In the study published in Science Advances, Dr. Risbud and his colleagues, including a former M.D., Ph.D. student Emanuel Novais and recent Ph.D. graduate Olivia Ottone, describe a specific strain of inbred mice that form bulging or herniated discs naturally, and is accompanied by pain, cellular changes, and altered immune responses.
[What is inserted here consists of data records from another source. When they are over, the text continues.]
-- ==== Sys2Proof/Laws/Ops.lean ====
section
/-! SUPPORT. What each shared operation of `Machine/Ops.lean` does, once: trap entry, raising, leaving a guest, the return from
exception, the checks. Provers cite these instead of unfolding the operations. -/

namespace Sys2Proof.Machine

/-! ## The checks -/

@[simp] theorem legalOr_true (k : State → Res) (s : State) : legalOr true k s = k s := rfl
@[simp] theorem legalOr_false (k : State → Res) (s : State) : legalOr false k s = .next (raise .ine s) := rfl

theorem privileged_zero {k : State → Res} {s : State} (h : curPlv s = 0) : privileged k s = k s := by
  unfold privileged; rw [if_pos h]

theorem privileged_nonzero {k : State → Res} {s : State} (h : curPlv s ≠ 0) : privileged k s = .next (raise .ipe s) := by
  unfold privileged; rw [if_neg h]

/-! ## The mode bit and the refill flag as register bits -/

theorem bitBool_getBits_one (v : Word) (i : Nat) : bitBool (getBits v i 1) = v.getLsbD i := by
  have h : (getBits v i 1).getLsbD 0 = v.getLsbD i := by rw [getLsbD_getBits]; simp
  rw [← h]
  generalize getBits v i 1 = b
  revert b; decide

theorem flagIsTLBR_eq (s : State) (b : BankId) : flagIsTLBR s b = refillFlag s b := bitBool_getBits_one _ 0

theorem guest_eq (s : State) : guest s = (s.cfg.capLvz && (s.vz.get .gstat).getLsbD 0) := by
  have h : bitBool (s.vz.fld gstatVM) = (s.vz.get .gstat).getLsbD 0 := bitBool_getBits_one _ 0
  simp only [guest, cap, h]

theorem flagVM_eq (s : State) : flagVM s = (s.vz.get .gstat).getLsbD 0 := bitBool_getBits_one _ 0

theorem flagPVM_eq (s : State) : flagPVM s = (s.vz.get .gstat).getLsbD 1 := bitBool_getBits_one _ 1

theorem eff_of_guest {s : State} (h : guest s = true) : eff s = .guest := by simp [eff, h]

theorem eff_of_not_guest {s : State} (h : guest s = false) : eff s = .host := by simp [eff, h]

theorem boolBit_eq_one_iff (v : Word) (i : Nat) : getBits v i 1 = 1#1 ↔ v.getLsbD i = true := by
  rw [← bitBool_getBits_one]; simp [bitBool]

theorem directRegime_eq (s : State) (b : BankId) : (regimeBits s b == (1, 0)) = directRegime s b := by
  have h3 : s.fld b crmdDA = 1#1 ↔ (s.reg b .crmd).getLsbD 3 = true := boolBit_eq_one_iff _ 3
  have h4 : s.fld b crmdPG = 1#1 ↔ (s.reg b .crmd).getLsbD 4 = true := boolBit_eq_one_iff _ 4
  have hz : ∀ x : BitVec 1, x = 0#1 ↔ ¬ x = 1#1 := by decide
  rw [Bool.eq_iff_iff]
  simp only [regimeBits, beq_iff_eq, Prod.mk.injEq, directRegime, Bool.and_eq_true, Bool.not_eq_true']
  show s.fld b crmdDA = 1#1 ∧ s.fld b crmdPG = 0#1 ↔ _
  rw [hz (s.fld b crmdPG), h3, h4, Bool.not_eq_true]

theorem otherBank_ne (b : BankId) : b ≠ otherBank b := by cases b <;> decide

/-! ## Taking an exception -/

/-- The entry point of a code, by register values (R403). -/
theorem trapTarget_eq (s : State) (b : BankId) (hb : eff s = b) (code : BitVec 6) : trapTarget s code = vectorOf s b code := by
  subst hb
  unfold trapTarget vectorOf vectorSpacing intNumber
  simp only [Nat.shiftLeft_eq]

/-- The entry point depends on `EENTRY`, `ECFG` and the interrupt bits of `ESTAT` alone (R403, R423). -/
theorem vectorOf_congr {s t : State} {b : BankId} (h1 : t.reg b .eentry = s.reg b .eentry) (h2 : t.reg b .ecfg = s.reg b .ecfg)
    (h3 : t.fld b estatIS = s.fld b estatIS) (code : BitVec 6) : vectorOf t b code = vectorOf s b code := by
  have h4 : t.fld b ecfgLIE = s.fld b ecfgLIE := by rw [fld_eq, fld_eq]; show getBits (t.reg b .ecfg) _ _ = _; rw [h2]; rfl
  have h5 : t.fld b ecfgVS = s.fld b ecfgVS := by rw [fld_eq, fld_eq]; show getBits (t.reg b .ecfg) _ _ = _; rw [h2]; rfl
  unfold vectorOf pendingEnabled
  rw [h1, h3, h4, h5]

/-- The register values of the bank that a normal entry enters (R401). -/
theorem normalEntry_reg (b : BankId) (code : BitVec 6) (subcode : BitVec 9) (pc : Word) (s : State) (r : Csr) :
    (normalEntry b code subcode pc s).reg b r
      = if r = .prmd then (s.reg b .prmd &&& ~~~7#64) ||| (s.reg b .crmd &&& 7#64)
        else if r = .era then pc
        else if r = .estat then (s.reg b .estat &&& ~~~0x7FFF0000#64) ||| (code.setWidth 64 <<< 16) ||| (subcode.setWidth 64 <<< 22)
        else if r = .crmd then s.reg b .crmd &&& ~~~7#64
        else s.reg b r := by
  rw [← copyLow3, ← stampCause, ← clearLow3]
  simp only [normalEntry, setPc_reg, setFld_reg, putReg_reg, fld_eq, true_and, crmdPLV, crmdIE, prmdPPLV, prmdPIE, estatEcode,
    estatEsubCode]
  cases r <;> simp

/-- A normal entry, by register values (R401). -/
theorem normalEntry_leaves (b : BankId) (code : BitVec 6) (subcode : BitVec 9) (s : State) (hb : eff s = b) :
    normalEntryLeaves b code subcode (vectorOf s b code) s (normalEntry b code subcode s.inp.pcIn s) := by
  refine ⟨by rw [normalEntry_reg]; rfl, by rw [normalEntry_reg]; rfl, by rw [normalEntry_reg]; rfl, by rw [normalEntry_reg]; rfl,
    ?_, ?_⟩
  · intro r h1 h2 h3 h4
    rw [normalEntry_reg, if_neg h1, if_neg h2, if_neg h3, if_neg h4]
  · unfold normalEntry
    simp only [setPc_out, Option.some.injEq]
    rw [trapTarget_eq _ b (by simp [hb])]
    apply vectorOf_congr
    · simp only [setFld_reg, putReg_reg, crmdPLV, crmdIE, prmdPPLV, prmdPIE, estatEcode, estatEsubCode]
      simp
    · simp only [setFld_reg, putReg_reg, crmdPLV, crmdIE, prmdPPLV, prmdPIE, estatEcode, estatEsubCode]
      simp
    · simp only [fld_eq, setFld_reg, putReg_reg, crmdPLV, crmdIE, prmdPPLV, prmdPIE, estatEcode, estatEsubCode, estatIS]
      simp only [true_and, reduceCtorEq, and_false, if_false, if_true]
      rw [getBits_setBits_disjoint _ _ _ _ _ (by omega) (by omega), getBits_setBits_disjoint _ _ _ _ _ (by omega) (by omega)]

/-- The register values of the bank that a refill entry enters (R402). -/
theorem refillEntry_reg (b : BankId) (pc : Word) (s : State) (r : Csr) :
    (refillEntry b pc s).reg b r
      = if r = .tlbrprmd then (s.reg b .tlbrprmd &&& ~~~7#64) ||| (s.reg b .crmd &&& 7#64)
        else if r = .tlbrera then (s.reg b .tlbrera &&& 3#64) ||| (pc &&& ~~~3#64)
        else if r = .crmd then (s.reg b .crmd &&& ~~~0x1F#64) ||| 8#64
        else s.reg b r := by
  rw [← copyLow3, ← storePc, ← directLow5]
  simp only [refillEntry, setPc_reg, emitInvAllIf_reg, setFld_reg, fld_eq, true_and, crmdPLV, crmdIE, crmdDA, crmdPG, tlbrprmdPPLV,
    tlbrprmdPIE, tlbreraPC]
  cases r <;> simp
“It was a surprise to find a mouse strain that spontaneously develops herniated discs,” Dr. Risbud says. Previous models have used injury to actively trigger the condition in mice, but this does not necessarily mimic the spontaneous disease process seen in people.

For instance, the researchers detected changes in the immune system that occurred prior to the disc troubles. This was surprising because immune responses are typically thought to come after injury or infection, not precede it. Dr. Risbud will continue to study whether this immune dysregulation is triggering disc herniation in some way. The model also allows his team to explore possible genetic influences that predispose animals to disc pathology.

In addition to enabling researchers to study the biology of disc herniation, the new animal model might reveal how disc problems can progress to chronic pain. This is a big unknown in clinical medicine. “Out of 10 patients with pain from herniated discs, 7 or 8 will resolve,” Dr. Risbud says. “But the other 2 or 3 will not and that leads to chronic pain. We do not yet understand why.”